Temperature-induced volatility of molecular markers in ambient airborne particulate matter
C. R. Ruehl, W. A. Ham, and M. J. Kleeman
Department of Civil and Environmental Engineering, University of California, Davis, USA

Abstract. Molecular markers are organic compounds used to represent known sources of particulate matter (PM) in statistical source apportionment studies. The utility of molecular markers depends on, among other things, their ability to represent PM volatility under realistic atmospheric conditions.

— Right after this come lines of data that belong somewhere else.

@[simp] theorem forget_cstate (x : Ctx) (r : RegName) : (x.forget r).cstate = x.cstate := rfl
@[simp] theorem forget_pc (x : Ctx) (r : RegName) : (x.forget r).pc = x.pc := rfl
@[simp] theorem forget_g (x : Ctx) (r : RegName) : (x.forget r).g = x.g := rfl
@[simp] theorem forget_frames (x : Ctx) (r : RegName) : (x.forget r).frames = x.frames := rfl
@[simp] theorem forget_ahead (x : Ctx) (r : RegName) : (x.forget r).ahead = x.ahead := rfl
@[simp] theorem forget_depth (x : Ctx) (r : RegName) : (x.forget r).depth = x.depth := rfl
@[simp] theorem forget_v (x : Ctx) (r : RegName) : (x.forget r).v = x.v := rfl
@[simp] theorem forget_p (x : Ctx) (r : RegName) : (x.forget r).p = x.p := rfl
@[simp] theorem forget_m (x : Ctx) (r : RegName) : (x.forget r).m = x.m := rfl
@[simp] theorem forget_pending (x : Ctx) (r : RegName) : (x.forget r).pending = x.pending := rfl
@[simp] theorem forget_owed (x : Ctx) (r : RegName) : (x.forget r).owed = x.owed := rfl
@[simp] theorem forget_delivering (x : Ctx) (r : RegName) : (x.forget r).delivering = x.delivering := rfl
@[simp] theorem forget_settling (x : Ctx) (r : RegName) : (x.forget r).settling = x.settling := rfl
@[simp] theorem forget_busy (x : Ctx) (r : RegName) : (x.forget r).busy = x.busy := rfl
@[simp] theorem forget_deferMode (x : Ctx) (r : RegName) : (x.forget r).deferMode = x.deferMode := rfl
@[simp] theorem forget_tmode (x : Ctx) (r : RegName) : (x.forget r).tmode = x.tmode := rfl
@[simp] theorem forget_fpctl (x : Ctx) (r : RegName) : (x.forget r).fpctl = x.fpctl := rfl
@[simp] theorem forget_gens (x : Ctx) (r : RegName) : (x.forget r).gens = x.gens := rfl
@[simp] theorem forget_hamper (x : Ctx) (r : RegName) : (x.forget r).hamper = x.hamper := rfl
@[simp] theorem forget_peak (x : Ctx) (r : RegName) : (x.forget r).peak = x.peak := rfl
@[simp] theorem forget_carve (x : Ctx) (r : RegName) : (x.forget r).carve = x.carve := rfl
@[simp] theorem forget_ovfl (x : Ctx) (r : RegName) : (x.forget r).ovfl = x.ovfl := rfl
@[simp] theorem forget_loop (x : Ctx) (r : RegName) : (x.forget r).loop = x.loop := rfl
@[simp] theorem forget_trapVec (x : Ctx) (r : RegName) : (x.forget r).trapVec = x.trapVec := rfl
@[simp] theorem forget_trapCause (x : Ctx) (r : RegName) : (x.forget r).trapCause = x.trapCause := rfl
@[simp] theorem forget_trapPc (x : Ctx) (r : RegName) : (x.forget r).trapPc = x.trapPc := rfl
@[simp] theorem forget_trapInfo (x : Ctx) (r : RegName) : (x.forget r).trapInfo = x.trapInfo := rfl
@[simp] theorem forget_trapXlat (x : Ctx) (r : RegName) : (x.forget r).trapXlat = x.trapXlat := rfl
@[simp] theorem forget_trapRcause (x : Ctx) (r : RegName) : (x.forget r).trapRcause = x.trapRcause := rfl
@[simp] theorem forget_trapRinfo (x : Ctx) (r : RegName) : (x.forget r).trapRinfo = x.trapRinfo := rfl
@[simp] theorem forget_faults (x : Ctx) (r : RegName) : (x.forget r).faults = x.faults := rfl
@[simp] theorem forget_exitValue (x : Ctx) (r : RegName) : (x.forget r).exitValue = x.exitValue := rfl
@[simp] theorem forget_held (x : Ctx) (r : RegName) : (x.forget r).held = x.held := rfl
@[simp] theorem forget_planeCfg (x : Ctx) (r : RegName) : (x.forget r).planeCfg = x.planeCfg := rfl
@[simp] theorem forget_batchNext (x : Ctx) (r : RegName) : (x.forget r).batchNext = x.batchNext := rfl
@[simp] theorem forget_batches (x : Ctx) (r : RegName) : (x.forget r).batches = x.batches := rfl
@[simp] theorem forget_openOps (x : Ctx) (r : RegName) : (x.forget r).openOps = x.openOps := rfl
@[simp] theorem forget_park (x : Ctx) (r : RegName) : (x.forget r).park = x.park := rfl
@[simp] theorem forget_idle (x : Ctx) (r : RegName) : (x.forget r).idle = x.idle := rfl
@[simp] theorem forget_stallUntil (x : Ctx) (r : RegName) : (x.forget r).stallUntil = x.stallUntil := rfl
@[simp] theorem forget_yielded (x : Ctx) (r : RegName) : (x.forget r).yielded = x.yielded := rfl
@[simp] theorem forget_startAt (x : Ctx) (r : RegName) : (x.forget r).startAt = x.startAt := rfl
@[simp] theorem forget_tlbWait (x : Ctx) (r : RegName) : (x.forget r).tlbWait = x.tlbWait := rfl
@[simp] theorem forget_acqQueued (x : Ctx) (r : RegName) : (x.forget r).acqQueued = x.acqQueued := rfl
@[simp] theorem forget_barWait (x : Ctx) (r : RegName) : (x.forget r).barWait = x.barWait := rfl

We measured the particle-phase concentrations and temperature-induced volatility of commonly-used molecular markers in California's heavily polluted San Joaqin Valley. Concentrations of elemental carbon, organic carbon, levoglucosan, and polycyclic aromatic hydrocarbons were not reduced by mild (~10 K) heating. In contrast, both hopane/sterane and n-alkane concentrations were reduced, especially during the summer sampling events at the urban site. These results suggest that hopanes and steranes have effective saturation concentrations ~1 μg m−3, and therefore can be considered semi-volatile in realistic ambient conditions. The volatility behavior of n-alkanes during the urban summer is consistent with that predicted for absorption by suberic acid (a C8 diacid) using a group contribution modelling method. Observations can also be matched by an absorbent whose composition is based on recently-obtained high-resolution aerosol mass spectrometer factors (approximately 33% "hydrocarbon-like" and 67% oxygenated organic aerosol). The diminished volatility of the n-alkanes, hopanes, and steranes during rural and/or winter experiments could be explained by a more oxygenated absorbing phase along with a non-absorptive partitioning mechanism, such as adsorption to soot. This suggests that the temperature-induced volatility of large hydrocarbons in PM is most important if a relatively non-polar absorbing organic phase exists. While the activity coefficients of most organic aerosol compounds may be close to unity, the assumption of ideality for large hydrocarbons (e.g., hopanes) may result in large errors in partitioning calculations.

Citation: Ruehl, C. R., Ham, W. A., and Kleeman, M. J.: Temperature-induced volatility of molecular markers in ambient airborne particulate matter, Atmos. Chem. Phys. Discuss., 10, 20329-20353, doi:10.5194/acpd-10-20329-2010, 2010.